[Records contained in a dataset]
-- ==== Sys2Proof/Machine/Recipe.lean ====
section
/-! DEFINITION. The recipe engine: compared quantities, termination words, loads, control steps, transitions
(05_recipe_engine.md, R140 to R175). -/

namespace Sys2Proof.Machine

/-! ### Quantities (R148, R149) -/

/-- The slope of a history, newest first, over windows of w frames, per second, ties away from zero; none before 2 × w
frames. -/
def slope (h : List Int) (w : Nat) : Option Int :=
  if w = 0 ∨ h.length < 2 * w then none
  else some (roundAway (((h.take w).sum - ((h.drop w).take w).sum) * 1000) ((w : Int) * w))

/-- Whole mA·s or mW·s of an accumulator, truncated towards zero. -/
def accMilli (a : BitVec 96) : Int := Int.tdiv a.toInt (2 ^ 32 * 1000)

/-- STEP_Q and STEP_E saturate (R184). -/
def satStep (x : Int) : Int := clampI (-(2 ^ 31 - 1)) (2 ^ 31 - 1) x

/-- The compared values of channel n, by QTY 0 to 13; none where undefined. `w` is the slope window in force. -/
def State.quantities (s : State) (n : Chan) (w : Nat) : List (Option Int) :=
  let c := s.cell n
  [ none, some c.fv, some c.fi, some c.ftemp, some (c.seq.stepT : Int)
  , some (satStep (accMilli c.tot.stepQ)), some (satStep (accMilli c.tot.stepE))
  , slope c.seq.vHist w, slope c.seq.iHist w
  , c.seq.peak.map fun p => max 0 (p - c.fv)
  , some ((accMilli c.tot.cap).natAbs : Int)
  , if c.meas.cresValid then some c.meas.cres.toInt else none
  , c.dcir.last1, c.dcir.last2 ]

/-! ### Termination words -/

/-- Fields of a termination word. -/
def tQty (w : Word) : Nat := fld w 0 6
def tCmp (w : Word) : Nat := fld w 6 3
def tAct (w : Word) : Nat := fld w 9 3
def tTarget (w : Word) : Fin 1024 := Fin.ofNat 1024 (fld w 12 10)
def tSlot (w : Word) : Nat := fld w 22 6
def tQual (w : Word) : Nat := 4 ^ fld w 28 2
def tHys (w : Word) : Int :=
  match fld w 30 2 with
  | 0 => 0
  | 1 => 1
  | 2 => 4
  | _ => 16

/-- H of R148, in a range and a gang of g. -/
def hysUnit (qty range g : Nat) : Int :=
  match qty with
  | 1 => 50
  | 2 => (match range with
    | 0 => 20000
    | 1 => 2000
    | _ => 25) * g
  | 3 => 5
  | 7 => 10
  | 8 => 100
  | 9 => 50
  | 11 => 50
  | _ => 0

/-- The threshold a pool word holds: unsigned for CAP and STEP_T's word as signed (R148). -/
def threshold (qty : Nat) (p : Word) : Int := if qty = 10 then p.toNat else p.toInt

/-- x CMP thr for CMP 0 to 3. -/
def holds (cmp : Nat) (x thr : Int) : Bool :=
  match cmp with
  | 0 => decide (x < thr)
  | 1 => decide (x ≤ thr)
  | 2 => decide (thr ≤ x)
  | _ => decide (thr < x)

/-- One evaluation of a word (R150). -/
def evalTerm (cmp : Nat) (x thr h : Int) (t : Term) : Term :=
  if cmp ≤ 3 then
    if holds cmp x thr then { t with count := t.count + 1 }
    else if cmp ≤ 1 ∧ thr + h ≤ x then { t with count := 0 }
    else if 2 ≤ cmp ∧ x ≤ thr - h then { t with count := 0 }
    else t
  else
    let side := decide (thr ≤ x)
    let s0 := t.side.getD side
    let t := { t with side := some s0 }
    let d : Int := (x - thr).natAbs
    if side ≠ s0 ∧ h ≤ d then { t with count := t.count + 1 }
    else if side = s0 ∧ h < d then { t with count := 0 }
    else t

/-- Word j of a running step evaluated in one frame: its qualification, and whether it has fired. In a CCCV step a word
on I is evaluated only in the CV phase (R152). -/
def evalWord (st : Step) (cv : Bool) (g : Nat) (cur : List (Option Int)) (j : Fin 4) (t : Term) : Term × Bool :=
  let w := st.w[4 + j.val]
  let q := tQty w
  if q = 14 then (t, true)
  else if q = 0 ∨ 14 < q ∨ (st.typ = 3 ∧ q = 2 ∧ ¬ cv) then (t, false)
  else match cur.getD q none with
    | none => (t, false)
    | some x =>
      let t := evalTerm (tCmp w) x (threshold q st.pool[j.val]) (tHys w * hysUnit q st.range g) t
      (t, decide (tQual w ≤ t.count))

/-- The word of a JUMP that acts: its comparison holds once, HYS and QUAL ignored (R156). -/
def jumpHolds (st : Step) (cur prev : List (Option Int)) (j : Fin 4) : Bool :=
  let w := st.w[4 + j.val]
  let q := tQty w
  if q = 14 then true
  else if q = 0 ∨ 14 < q then false
  else match cur.getD q none with
    | none => false
    | some x =>
      let thr := threshold q st.pool[j.val]
      if tCmp w ≤ 3 then holds (tCmp w) x thr
      else match prev.getD q none with
        | none => false
        | some y => decide (thr ≤ x) != decide (thr ≤ y)

/-! ### WAIT (R158) -/

def Step.waitSrc (st : Step) : Nat := if 4 < fld st.w[1] 0 4 then 0 else fld st.w[1] 0 4
def Step.waitLevel (st : Step) : Bool := bit st.w[1] 4
def Step.waitEdge (st : Step) : Bool := bit st.w[1] 5
def Step.waitPin (st : Step) : Fin 8 := Fin.ofNat 8 (fld st.w[1] 8 3)

/-- The present level of a WAIT's source. -/
def State.sourceLevel (s : State) (st : Step) : Bool :=
  match st.waitSrc with
  | 1 => s.hgp false
  | 2 => s.hgp true
  | 3 => s.filtered st.waitPin
  | _ => false

/-- A WAIT's source is satisfied. A level without EDGE is that at the end of the frame: whether one that held inside it satisfies
the frame the manual leaves open (log entry 95). -/
def State.waitDone (s : State) (n : Chan) (st : Step) : Bool :=
  match st.waitSrc with
  | 0 => bit s.rcp.release n.val
  | 4 => s.clk.aligned && !s.syncLost
  | _ => if st.waitEdge then (s.cell n).seq.waitHit else s.sourceLevel st == st.waitLevel

/-- A WAIT with EDGE notes the changes of its source. -/
def noteWait (n : Chan) (s : State) : State :=
  match s.step n with
  | none => s
  | some st =>
    if st.typ ≠ 12 then s else
      let l := s.sourceLevel st
      let q := (s.cell n).seq
      if l = q.waitLast then s
      else s.modSeq n fun q => { q with waitLast := l, waitHit := q.waitHit || (l == st.waitLevel) }

/-! ### Loads (R140, R141, R147, R172, R175, R204) -/

/-- Pool word of a termination word of entry e (R140). -/
def State.poolWord (s : State) (e : Fin 1024) (w : Word) : Word :=
  s.mword .r (e.val / 32 * 1024 + 4 * (0xC0 + tSlot w))

/-- The entry that holds a pool word. -/
def poolEntry (e : Fin 1024) (w : Word) : Fin 1024 := Fin.ofNat 1024 (e.val / 32 * 32 + 24 + tSlot w / 8)

/-- The word names a pool word. -/
def usesPool (w : Word) : Bool := decide (1 ≤ tQty w) && decide (tQty w ≤ 13)

/-- The sweep descriptor's entry of an EIS step. -/
def Step.descEntry (st : Step) : Fin 1024 := Fin.ofNat 1024 (fld st.w[3] 0 10)

/-- The words a load of entry e copies into the shadow, DTWIN as it stands. -/
def State.fetchStep (s : State) (e : Fin 1024) : Step :=
  let w : Vector Word 8 := Vector.ofFn fun i => s.mword .r (32 * e.val + 4 * i.val)
  let d : Fin 1024 := Fin.ofNat 1024 (fld w[3] 0 10)
  { entry := e, w := w
    pool := Vector.ofFn fun j => if usesPool w[4 + j.val] then s.poolWord e w[4 + j.val] else 0
    desc := Vector.ofFn fun i => if fld w[0] 0 4 = 8 then s.mword .r (32 * d.val + 4 * i.val) else 0
    dtwin := s.regF 0x0D 0x0B 0 16 }

/-- The words a load reads, as byte addresses in BANK-R and lengths: its entry, the pool words that its termination words name,
and a sweep descriptor (R140, R141, R204). -/
def State.loadWords (s : State) (n : Chan) (st : Step) : List (Nat × Nat) :=
  let ws := [st.w[4], st.w[5], st.w[6], st.w[7]].filter usesPool
  let desc := if st.typ = 8 ∧ s.inWindow n st.descEntry.val then [(32 * st.descEntry.val, 16)] else []
  (32 * st.entry.val, 32) :: (ws.map fun w => (st.entry.val / 32 * 1024 + 4 * (0xC0 + tSlot w), 4)) ++ desc

/-- The entries a load reads. -/
def State.loadReads (s : State) (n : Chan) (st : Step) : List (Fin 1024) :=
  let ws := [st.w[4], st.w[5], st.w[6], st.w[7]].filter usesPool
  let desc := if st.typ = 8 ∧ s.inWindow n st.descEntry.val then [st.descEntry] else []
  (st.entry :: ws.map (poolEntry st.entry) ++ desc).eraseDups

/-- The load needs an entry that is stale. -/
def State.needsStale (s : State) (n : Chan) (st : Step) : Bool := (s.loadReads n st).any fun e => s.isStale e.val

/-- The load fails with BADSTEP (R147). -/
def Step.bad (st : Step) : Bool :=
  let badTerm (w : Word) : Bool :=
    let q := tQty w
    decide (14 < q) || (usesPool w && (decide (4 < tCmp w) || decide (5 < tAct w)))
      || (decide (q = 14) && decide (5 < tAct w))
  decide (st.typ = 15)
    || (!st.control && decide (st.typ ≠ 9) && decide (fld st.w[0] 6 2 = 3))
    || (decide (st.typ = 5) && decide (st.w1 ≤ 0))
    || (decide (st.typ = 10) && decide (2 ≤ fld st.w[1] 4 2))
    || [st.w[4], st.w[5], st.w[6], st.w[7]].any badTerm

▶ **EXERCISE DESCRIPTION**:
Above are the entries. Output exactly the lines beginning with the line that has "let q := (s.cell n).seq" and ending with the line that has "def State.fetchStep (s".

▶ **SOLUTION BELOW**:
      let q := (s.cell n).seq
      if l = q.waitLast then s
      else s.modSeq n fun q => { q with waitLast := l, waitHit := q.waitHit || (l == st.waitLevel) }

/-! ### Loads (R140, R141, R147, R172, R175, R204) -/

/-- Pool word of a termination word of entry e (R140). -/
def State.poolWord (s : State) (e : Fin 1024) (w : Word) : Word :=
  s.mword .r (e.val / 32 * 1024 + 4 * (0xC0 + tSlot w))

/-- The entry that holds a pool word. -/
def poolEntry (e : Fin 1024) (w : Word) : Fin 1024 := Fin.ofNat 1024 (e.val / 32 * 32 + 24 + tSlot w / 8)

/-- The word names a pool word. -/
def usesPool (w : Word) : Bool := decide (1 ≤ tQty w) && decide (tQty w ≤ 13)

/-- The sweep descriptor's entry of an EIS step. -/
def Step.descEntry (st : Step) : Fin 1024 := Fin.ofNat 1024 (fld st.w[3] 0 10)

/-- The words a load of entry e copies into the shadow, DTWIN as it stands. -/
def State.fetchStep (s : State) (e : Fin 1024) : Step :=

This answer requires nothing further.